Dataset entries:
* * * * * * *

-- ==== Sys2Proof/Machine/Fetch.lean ====
section
/-!
DEFINITION. Around one bundle: what stands before it (R133, R270), the fetch of its bytes (R24, R131, R282), and what
follows it: the checker's tokens, the next program counter with the loop rules (R268, R280), and the end of a span or chunk.
-/
namespace Sys2Proof.Machine

/-- Make core i the current one and note the registers as they stand before its bundle. -/
def beginBundle (i : Nat) (s : State) : State :=
  { s with cur := i }.modCore i fun c =>
    { c with src := c.regs, next := .seq, lit := none, cutAfter := none, phase := .idle }

/-- First address past the body of a loop level (R278). -/
def LoopLevel.stop (l : LoopLevel) : Word64 := l.start + BitVec.ofNat 64 (8 * l.len)

/-- Whether an address lies in the body of a level. -/
def LoopLevel.holds (l : LoopLevel) (a : Word64) : Bool :=
  (a - l.start).toNat < 8 * l.len

/-- A loop register. -/
def lcIdx (r : BitVec 2) : Fin 3 := ⟨r.toNat % 3, Nat.mod_lt _ (by decide)⟩
def Regs.getLc (r : Regs) (i : BitVec 2) : Word64 := r.lc.get (lcIdx i)
def Regs.setLc (r : Regs) (i : BitVec 2) (v : Word64) : Regs :=
  { r with lc := r.lc.set (lcIdx i).val v (lcIdx i).isLt }

/-- The end rule of R280 for control that arrives at an address by falling through: levels innermost first. -/
def loopEnd (r : Regs) (a : Word64) : List LoopLevel → Regs × List LoopLevel × Word64
  | [] => (r, [], a)
  | l :: t =>
    if l.stop ≠ a then (r, l :: t, a)
    else if (r.getLc l.lcr).toNat ≤ 1 then loopEnd (r.setLc l.lcr 0) a t
    else (r.setLc l.lcr (r.getLc l.lcr - 1), l :: t, l.start)

/-- The levels that a taken transfer leaves open (R280), innermost first. -/
def leaveLoops (a : Word64) : List LoopLevel → List LoopLevel
  | [] => []
  | l :: t => if l.holds a then l :: t else leaveLoops a t

/-- Control after a bundle (R268, R280). -/
def Regs.advancePc (r : Regs) (n : NextPc) : Regs :=
  match n with
  | .jump t => { r with pc := t, levels := (leaveLoops t r.levels.reverse).reverse }
  | .seq =>
    let (r, ls, a) := loopEnd r (r.pc + 8) r.levels.reverse
    { r with pc := a, levels := ls.reverse }
  | .skip t =>
    let (r, ls, a) := loopEnd r t r.levels.reverse
    { r with pc := a, levels := ls.reverse }

/-- The bundle in a committed line at a byte key. -/
def bundleIn (d : Line) (k : Nat) : Word64 := BitVec.ofNat 64 (d.toNat >>> (8 * (k % 128)))

/-- Whether this package cannot read a line of code at once: another package holds it, or a copy or a move writes it. -/
def State.codeAway (s : State) (line : Nat) : Bool := isRemote line || s.claimed line || s.inTransit line

/-- Where the bundle at an address lies, by a walk of the tables as they stand. -/
def State.codeKey (s : State) (a : Word64) : Option Nat :=
  match locateNow s (s.ctx s.cur) .fetch a 8 with
  | .ok ((k, _) :: _) => some k
  | _ => none

/-- What code memory of this package holds at an address now, where a fetch would find it without a wait or a fault. -/
def State.codeNow (s : State) (a : Word64) : Option Word64 :=
  match s.codeKey a with
  | some k =>
    if s.codeAway (k / 128) || s.poisoned (k / 128) then none else some (bundleIn (s.lineData (s.ctx s.cur).kid (k / 128)) k)
  | none => none

/-- Whether software may have written the bundle that the loop buffer holds for an address since it was fetched: memory holds
another one, or a line that this package cannot read at once. -/
def State.codeChanged (s : State) (a old : Word64) : Bool :=
  match s.codeNow a with
  | some w => old != w
  | none => match s.codeKey a with
    | some k => s.codeAway (k / 128)
    | none => false

/-- The bundles of a body that its first iteration did not execute come into the loop buffer with the others (R282). -/
def State.fillBody (s : State) (l : LoopLevel) : State :=
  (List.range l.len).foldl (fun s j =>
    let a := l.start + BitVec.ofNat 64 (8 * j)
    if (s.me.loopBuf.find a.toNat).isSome then s
    else match s.codeNow a with
      | some w => s.modMe fun c => { c with loopBuf := c.loopBuf.put a.toNat w }
      | none => s) s

/-- Fetch a bundle from memory (R24, R131). The first iteration of a body fills the loop buffer (R282). -/
def fetchBundle (a : Word64) : Act Word64 := do
  let s ← get
  let ps ← liftStop (locate s (s.ctx s.cur) .fetch a 8)
  match ps with
  | (k, _) :: _ =>
    let d ← readLineAct k 8 a
    let w := bundleIn d k
    if s.regs.levels.any (·.holds a) then
      onMe fun c => { c with loopBuf := c.loopBuf.put a.toNat w }
      pure w
    else
      onMe fun c => { c with loopBuf := if s.regs.levels.isEmpty then [] else c.loopBuf }
      pure w
  | [] => faultWith 0x14 a 0

/-- A later iteration of a body takes its bundles from the loop buffer, with no fetch; one that software may have written meanwhile
is the old one or the new one (R282). -/
def bufferedBundle (a old : Word64) : Act Word64 := do
  let s ← get
  match s.regs.levels.getLast? with
  | some l => if l.start = a then change (·.fillBody l)
  | none => pure ()
  if s.codeChanged a old then do
    change fun s => { s with moment := s.moment + 1 }
    if Config.staleFetch s.moment then pure old else fetchBundle a
  else pure old

/-- Fetch the bundle at the program counter: checks of its address (R24, R131), then the loop buffer, where a level is open over
it and holds it (R282), or memory. -/
def fetchAct : Act Word64 := do
  let s ← get
  let a := s.regs.pc
  if a.toNat % 8 ≠ 0 then faultWith 0x13 a 0
  else if 0xFFC ≤ apertureOf a then faultWith 0x16 a 0
  else
    match (if s.regs.levels.any (·.holds a) then s.me.loopBuf.find a.toNat else none) with
    | some old => bufferedBundle a old
    | none => fetchBundle a

/-- Whether a control word is a `blk` with MRG = 1 (R290). -/
def isMerge : Instr → Bool
  | .blk f => f.mrg
  | _ => false
/-- Whether a control word ends its block without a following `blk` (R289). -/
def endsBlock : Instr → Bool
  | .done _ | .suspend _ | .trap _ => true
  | _ => false
/-- `blk` folds no tokens (R289). -/
def isBlk : Instr → Bool
  | .blk _ => true
  | _ => false

/-- One executed bundle more in a chunk and in its span (R235, R286). -/
def Chunk.count (k : Chunk) : Chunk :=
  match k.span with
  | none => { k with n := k.n + 1 }
  | some m => if m ≤ 1 then { k with n := k.n + 1, span := none, spanLines := [] } else { k with n := k.n + 1, span := some (m - 1) }

/-- After both words of a bundle: the checker folds its tokens and compares at the end of a block that no `blk` follows
(R289); control moves on; the bundle counts; a chunk that the bundle cuts ends (R236). -/
def endBundle (b : Bundle) (s : State) : State :=
  let g := if isBlk b.ctl then s.regs.g else foldTokens s.regs.g (bundleTokens b)
  if endsBlock b.ctl && gOpen g && gAcc g != gExp g then detectedInChunk 0 s.cur s
  else
    let s := s.modMe fun c =>
      { c with regs := { c.regs with g := g }.advancePc c.next, run := some c.chunk.count, need := .none, weaveGot := [] }
    match s.me.cutAfter with
    | some why => endChunk why s
    | none => s

/-- The arithmetic word has waited or been cut: nothing of the bundle has happened, the core waits or the chunk ends before
it (R133). Requests that the wait has sent stay sent. -/
def unissue (before after : State) : State :=
  match after.me.phase with
  | .waiting =>
    { before with clusters := after.clusters, outs := after.outs }.modMe fun c =>
      { c with need := after.me.need, phase := .waiting }
  | .cutting => cutBefore before
  | _ => after

end Sys2Proof.Machine
end

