-- ==== Sys2Proof/Machine/Shutter.lean ====
section
/-!
DEFINITION. Shutter mode (R318, R347-R349, R362, R412): `shut` and `shutv`, the closure of a phase with its votes and
transfers, and the opening of the next phase.
-/
namespace Sys2Proof.Machine

/-- The checks of `shut` and `shutv` (R318): 0x39 in a span comes first, then 0x34 outside shutter mode. -/
def inShutter : Act Unit := do
  let s ← get
  faultIf s.chunk.span.isSome 0x39
  faultIf (s.shutGang s.cur).isNone 0x34

/-- SHUT: close the shutter (R318). -/
def execShut (_p : Bool) (s : State) : Host.Outcome State Fault Refusal :=
  issue (do
    inShutter
    hold (.shut none)
    cutChunk .shut) s

/-- SHUTV: close the shutter with a vote (R318). -/
def execShutv (f : TF) (s : State) : Host.Outcome State Fault Refusal :=
  issue (do
    inShutter
    let x ← readS f.x f.xw
    let opr : BitVec 2 := f.f7.extractLsb' 0 2
    let k ← if opr = 3 then readS f.z f.zw else pure 0
    waitOn (0, f.y.toNat)
    hold (.shut (some (bitAt x 0, opr, k, f.y)))
    cutChunk .shut) s

/-! ## The shutter list (R347) -/

/-- A word of memory that a unit reads through a task's tables, or the failing address. -/
def State.listWord (s : State) (c : Ctx) (a : Word64) : State × Except Word64 Word64 :=
  match s.readNow c a 8 with
  | (s, .ok b) => (s, .ok (BitVec.ofNat 64 (ofBytes b)))
  | (s, .error (_, x)) => (s, .error x)

/-- Several such words, in order. -/
def State.listWords (s : State) (c : Ctx) : List Word64 → State × Except Word64 (List Word64)
  | [] => (s, .ok [])
  | a :: t => match s.listWord c a with
    | (s, .error x) => (s, .error x)
    | (s, .ok w) => match s.listWords c t with
      | (s, .error x) => (s, .error x)
      | (s, .ok ws) => (s, .ok (w :: ws))

/-- The address of a phase's two words. -/
def phaseAddr (list : Word64) (p : Nat) : Word64 := list + BitVec.ofNat 64 (16 + 16 * p)

/-- The number of phases, or the failing address: the header must fit the gang (R347). -/
def State.shutPhases (s : State) (c : Ctx) (g : Gang) : State × Except Word64 Nat :=
  match s.listWord c g.list with
  | (s, .error x) => (s, .error x)
  | (s, .ok w) =>
    (s, if fld w 23 16 + 1 ≠ g.size ∨ fld w 15 0 = 0 ∨ fld w 15 0 = 65535 then .error g.list else .ok (fld w 15 0))

/-- The descriptor addresses of the transfer list of a gang's phase (R347), or the failing address. -/
def State.transferList (s : State) (c : Ctx) (g : Gang) : State × Except Word64 (List Word64) :=
  match s.listWord c (phaseAddr g.list g.phase) with
  | (s, .error x) => (s, .error x)
  | (s, .ok x) =>
    if x = 0 then (s, .ok [])
    else match s.listWord c x with
      | (s, .error y) => (s, .error y)
      | (s, .ok n) => s.listWords c ((List.range n.toNat).map fun j => x + BitVec.ofNat 64 (8 + 8 * j))

/-- Whether lines can be read now: a copy command is to write none of them (R98), and those of other packages have come (R40). -/
def State.canRead (s : State) (ls : List Nat) : Bool := !s.anyClaimed ls && (s.notHere ls).isEmpty

/-- The lines of the shutter list that a closure reads: XLIST of the phase, and as soon as that can be read its list. -/
def State.closureLines (s : State) (c : Ctx) (g : Gang) : List Nat :=
  let l := s.linesAt c (phaseAddr g.list g.phase) 8
  if !s.canRead l then l
  else match (s.listWord c (phaseAddr g.list g.phase)).2 with
    | .error _ => l
    | .ok x =>
      if x = 0 then l
      else
        let l := l ++ s.linesAt c x 8
        if !s.canRead l then l
        else match (s.listWord c x).2 with
          | .error _ => l
          | .ok n => l ++ s.linesAt c (x + 8) (8 * n.toNat)

/-! ## Closing (R348) -/

/-- The result word of a closure (R314, R318, R362), its OUT, for members with these votes. -/
def closureResult (g : Gang) (votes : List (Option (Bool × BitVec 2 × Word64 × BitVec 5))) : Word64 × Bool :=
  match votes.filterMap id with
  | [] => (0, false)
  | v :: t =>
    let n := votes.length
    if t.length + 1 < n ∨ t.any (fun u => u.2.1 != v.2.1 || u.2.2.1 != v.2.2.1) then
      (resultWord g.closures 0x32 false false, false)
    else
      let out := reduceVotes v.2.1 v.2.2.1.toNat n ((v :: t).filter (·.1)).length
      (resultWord g.closures 0 false out, out)

/-- Start transfer j of a closure on the copy engine of its member's cluster (R348, R82). -/
def State.startTransfer (s : State) (gid : Nat) (g : Gang) (d : Word64) (j : Nat) : State :=
  match g.members[j % g.members.length]? with
  | none => s
  | some (_, core) =>
    let cl := clusterOf core
    let c := s.ctx core
    let r := (s.core core).regs
    let (s, x) := s.readOnce c d 64
    let b := match x with
      | .ok bs => .ok (BitVec.ofNat 512 (ofBytes bs))
      | .error (code, _) => .error code
    let n := match b with
      | .ok x => (copyDesc x).total
      | .error _ => 0
    let idx := fld r.sidx 31 0
    let s := if fld r.frm 2 0 = 5 then s.modCore core fun c =>
        { c with regs := { c.regs with sidx := setFld c.regs.sidx 31 0 (idx + n) } } else s
    let x := s.makeCopy cl (newCopy (nextSeq (s.cluster cl).copySeq) c.kid s.csn s.moment core r.frm (BitVec.ofNat 32 idx)
      r.wseed r.wtab c (some (gid, core))) b
    (s.queueCopy cl x).broadcast (linesSig x.claims) none

/-- The lines of the descriptor of a transfer, and whether the engine of its member has room for it (R96, R102). -/
def State.transferNeeds (s : State) (g : Gang) (d : Word64) (j : Nat) : List Nat × Bool :=
  match g.members[j % g.members.length]? with
  | none => ([], false)
  | some (_, core) => (s.linesAt (s.ctx core) d 64, decide ((s.cluster (clusterOf core)).copyQ.length < 64))

/-- Start the transfers of closures in the order of their lists, as far as the engines have room and their descriptors can be read;
descriptors on another package are asked for (R40, R98, R102, R348). The number bounds how many. -/
def State.startTodo : Nat → State → State
  | 0, s => s
  | fuel + 1, s =>
    let first (p : Nat × Gang) : Option (Nat × Gang × Nat × Word64 × List (Nat × Word64)) := match p.2.todo with
      | (j, d) :: t => if (s.transferNeeds p.2 d j).2 && s.canRead (s.transferNeeds p.2 d j).1 then some (p.1, p.2, j, d, t) else none
      | [] => none
    match s.gangs.findSome? first with
    | some (gid, g, j, d, t) => startTodo fuel (({ s with gangs := s.gangs.put gid { g with todo := t } } : State).startTransfer gid g d j)
    | none => s.gangs.foldl (fun (s : State) p => match p.2.todo, p.2.members with
        | (j, d) :: _, (_, core) :: _ => s.ask (s.ctx core).kid (s.notHere (s.transferNeeds p.2 d j).1)
        | _, _ => s) s

/-- A fault of a shutter list or of its transfer list: an error record, and the job tainted (R348). -/
def State.listFault (s : State) (core : Nat) (a : Word64) : State :=
  match (s.core core).task with
  | none => s
  | some t => (s.taskError core 0x0A a t.kid).raiseVerdict t.kid t.launch 2

/-- Close a phase whose members have all ended it (R348): the votes' result, and the phase's transfers. NEXT is read once the transfers
have completed, for which the first part of `out` stands. -/
def State.closePhase (s : State) (gid : Nat) (g : Gang) (c : Ctx) : State :=
  let votes := g.members.map fun m => ((g.ended.find? (·.1 == m.1)).map (·.2)).getD none
  let (w, out) := closureResult g votes
  let used := s.closureLines c g
  let s := (List.zip g.members votes).foldl (fun s p => match p.2 with
    | some v => s.modCore p.1.2 fun c => { c with regs := c.regs.putS v.2.2.2 w }
    | none => s) s
  let (s, ds) := s.transferList c g
  let (s, todo) := match ds with
    | .ok ds => (s, List.zip (List.range ds.length) ds)
    | .error a => (s.listFault c.core a, [])
  let g' : Gang := { g with closures := g.closures + 1, ended := [], out := some (true, out), transfers := todo.length, todo := todo }
  ({ s.dropFar used with gangs := s.gangs.put gid g' } : State).startTodo (todo.length + 1)

/-- SHUTTER_CLOSE: every member has ended the phase (R348). -/
def execShutterClose (gang : Nat) (s : State) : Host.Outcome State Fault Refusal :=
  match s.gangs.find gang with
  | none => .fault .notEnabled
  | some g =>
    match g.members with
    | [] => .fault .notEnabled
    | (_, core) :: _ =>
      let c := s.ctx core
      let used := (s.closureLines c g).eraseDups
      let ls := s.notHere used
      event (g.shut && g.out.isNone && !g.restart && !s.paused && (g.members.all fun m => g.ended.any (·.1 == m.1)) &&
          !s.anyClaimed used && s.mayRead ls)
        (if !ls.isEmpty then s.ask c.kid ls else s.closePhase gang g c)

/-! ## Opening (R348, R349) -/

/-- A member ends as by `done` when the gang's last phase has closed (R349). -/
def State.shutEnds (s : State) (m : Nat × Nat) : State :=
  match (s.core m.2).task with
  | none => s
  | some t => (s.taskEnds m.2 t).retire t m.2

/-- The phase that a closure has chosen, by NEXT0 or NEXT1 (R347, R348), or the failing address. -/
def State.nextPhase (s : State) (c : Ctx) (g : Gang) : State × Except Word64 Nat :=
  match g.out with
  | some (true, out) =>
    let used := s.linesAt c (phaseAddr g.list g.phase + 8) 8
    match s.listWord c (phaseAddr g.list g.phase + 8) with
    | (s, .error x) => (s.dropFar used, .error x)
    | (s, .ok x) => (s.dropFar used, .ok (if out then fld x 31 16 else fld x 15 0))
  | _ => (s, .ok g.phase)

/-- The routine of each member in a phase (R347), or the failing address. -/
def State.routines (s : State) (c : Ctx) (g : Gang) : State × Except Word64 (List Word64) :=
  match s.shutPhases c g with
  | (s, .error x) => (s, .error x)
  | (s, .ok n) =>
    if n ≤ g.phase then (s, .error g.list)
    else s.listWords c (g.members.map fun m =>
      let k := match (s.core m.2).task with
        | some t => t.member
        | none => 0
      g.list + BitVec.ofNat 64 (16 + 16 * n + 8 * (g.phase * g.size + k)))

/-- Open a phase: every member with a routine begins it in one cycle, a member without one closes at once (R347, R348). The first bundle
of every routine passes the entry check (R290, R347). -/
def State.openPhase (s : State) (gid : Nat) (g : Gang) (rs : List Word64) : State :=
  let ps := List.zip g.members rs
  let s := ps.foldl (fun s p =>
    if p.2 = 0 then s
    else s.modCore p.1.2 fun c =>
      { c with regs := { c.regs with pc := p.2, entry := true, levels := [] }, wait := .none }) s
  { s with gangs := s.gangs.put gid { g with out := none, ended := (ps.filter (·.2 == 0)).map fun p => (p.1.1, none) } }

/-- Whether every member of a gang stands at the barrier on its core, at rest. -/
def State.allAtBarrier (s : State) (g : Gang) : Bool := g.members.all fun m =>
  let c := s.core m.2
  c.wait == .shutter && c.atRest && (match c.task with
    | some t => t.id == m.1
    | none => false)

/-- Whether the messages that members have sent one another have reached the receive queues, as far as those have entries (R308, R348). -/
def State.sentWithin (s : State) (g : Gang) : Bool :=
  let mine (i : Nat) : Bool := g.members.any (·.2 == i)
  let between (m : Msg) : Bool := m.code == 0 && m.dst.toNat / 2 ^ 16 == s.pkg && mine (msgCore m) &&
    g.members.any fun x => (s.coreId x.2).setWidth 26 == m.src
  !(s.cells.any fun p => p.2.inject.any fun x => match x with
      | .msg m _ => between m
      | .req _ _ _ => false) &&
    !(s.mail.any fun i => match i with
      | .messageArrival m => between m && (s.cell (cellOf (msgCore m))).hasEntry (msgCore m)
      | _ => false)

/-- The lines that the opening of a phase reads: NEXT while it has still to be read, or the header and the routines. -/
def State.openingLines (s : State) (c : Ctx) (g : Gang) : List Nat :=
  match g.out with
  | some (true, _) => s.linesAt c (phaseAddr g.list g.phase + 8) 8
  | _ =>
    if g.phase = 0xFFFF then []
    else
      let l := s.linesAt c g.list 8
      if !s.canRead l then l
      else match (s.shutPhases c g).2 with
        | .error _ => l
        | .ok n => l ++ s.linesAt c (g.list + BitVec.ofNat 64 (16 + 16 * n + 8 * (g.phase * g.size))) (8 * g.size)

/-- The shutter list of a gang cannot be read or does not fit: its members cannot go on (log 26). -/
def State.shutFails (s : State) (g : Gang) (a : Word64) : State :=
  g.members.foldl (fun s m => match (s.core m.2).task with
    | some t => s.cannotRun m.2 t 0x0A a
    | none => s) s

/-- What follows once the next phase is known: the gang ends, is saved whole, or begins the phase (R348, R349). -/
def State.enterPhase (s : State) (gid : Nat) (g : Gang) (c : Ctx) : State :=
  let used := (s.openingLines c g).eraseDups
  if g.phase = 0xFFFF then g.members.foldl State.shutEnds s
  else if g.members.any fun m => (s.core m.2).saveWhy.isSome then
    g.members.foldl (fun s m => s.modCore m.2 fun c => { c with saveWhy := some .shutter }) s
  else if s.anyClaimed used then s
  else if !(s.notHere used).isEmpty then s.ask c.kid (s.notHere used)
  else match s.routines c g with
    | (s, .ok rs) => (s.dropFar used).openPhase gid g rs
    | (s, .error a) => (s.dropFar used).shutFails g a

/-- SHUTTER_REOPEN: the transfers have completed and messages between members have arrived; the next phase is read and opens, or the gang
is saved whole, or ends (R348, R349). -/
def execShutterReopen (gang : Nat) (s : State) : Host.Outcome State Fault Refusal :=
  match s.gangs.find gang with
  | none => .fault .notEnabled
  | some g =>
    match g.members with
    | [] => .fault .notEnabled
    | (_, core) :: _ =>
      let c := s.ctx core
      let wanted := g.members.any fun m => (s.core m.2).saveWhy.isSome
      let pending := (g.out.map (·.1)) == some true
      let used := if wanted && !pending then [] else (s.openingLines c g).eraseDups
      event (g.shut && g.out.isSome && !g.restart && g.transfers == 0 && s.allAtBarrier g && !s.paused && s.sentWithin g &&
          !s.anyClaimed used && s.mayRead (s.notHere used) &&
          !(g.members.all fun m => (s.core m.2).saveWhy == some .shutter))
        (if !(s.notHere used).isEmpty then s.ask c.kid (s.notHere used)
         else match s.nextPhase c g with
          | (s, .error a) => s.shutFails g a
          | (s, .ok n) =>
            let g' : Gang := { g with phase := n, out := g.out.map fun o => (false, o.2) }
            ({ s with gangs := s.gangs.put gang g' } : State).enterPhase gang g' c)

end Sys2Proof.Machine
end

* * * * * * *

◆ **What is being asked**: Which lines run from the one holding "def inShutter : Act Unit := do" through the one holding "def phaseAddr (list" in the records above? Repeat them exactly, both included, and nothing more.

◆ **Result of the task**:
def inShutter : Act Unit := do
  let s ← get
  faultIf s.chunk.span.isSome 0x39
  faultIf (s.shutGang s.cur).isNone 0x34

/-- SHUT: close the shutter (R318). -/
def execShut (_p : Bool) (s : State) : Host.Outcome State Fault Refusal :=
  issue (do
    inShutter
    hold (.shut none)
    cutChunk .shut) s

/-- SHUTV: close the shutter with a vote (R318). -/
def execShutv (f : TF) (s : State) : Host.Outcome State Fault Refusal :=
  issue (do
    inShutter
    let x ← readS f.x f.xw
    let opr : BitVec 2 := f.f7.extractLsb' 0 2
    let k ← if opr = 3 then readS f.z f.zw else pure 0
    waitOn (0, f.y.toNat)
    hold (.shut (some (bitAt x 0, opr, k, f.y)))
    cutChunk .shut) s

/-! ## The shutter list (R347) -/

/-- A word of memory that a unit reads through a task's tables, or the failing address. -/
def State.listWord (s : State) (c : Ctx) (a : Word64) : State × Except Word64 Word64 :=
  match s.readNow c a 8 with
  | (s, .ok b) => (s, .ok (BitVec.ofNat 64 (ofBytes b)))
  | (s, .error (_, x)) => (s, .error x)

/-- Several such words, in order. -/
def State.listWords (s : State) (c : Ctx) : List Word64 → State × Except Word64 (List Word64)
  | [] => (s, .ok [])
  | a :: t => match s.listWord c a with
    | (s, .error x) => (s, .error x)
    | (s, .ok w) => match s.listWords c t with
      | (s, .error x) => (s, .error x)
      | (s, .ok ws) => (s, .ok (w :: ws))

/-- The address of a phase's two words. -/
def phaseAddr (list : Word64) (p : Nat) : Word64 := list + BitVec.ofNat 64 (16 + 16 * p)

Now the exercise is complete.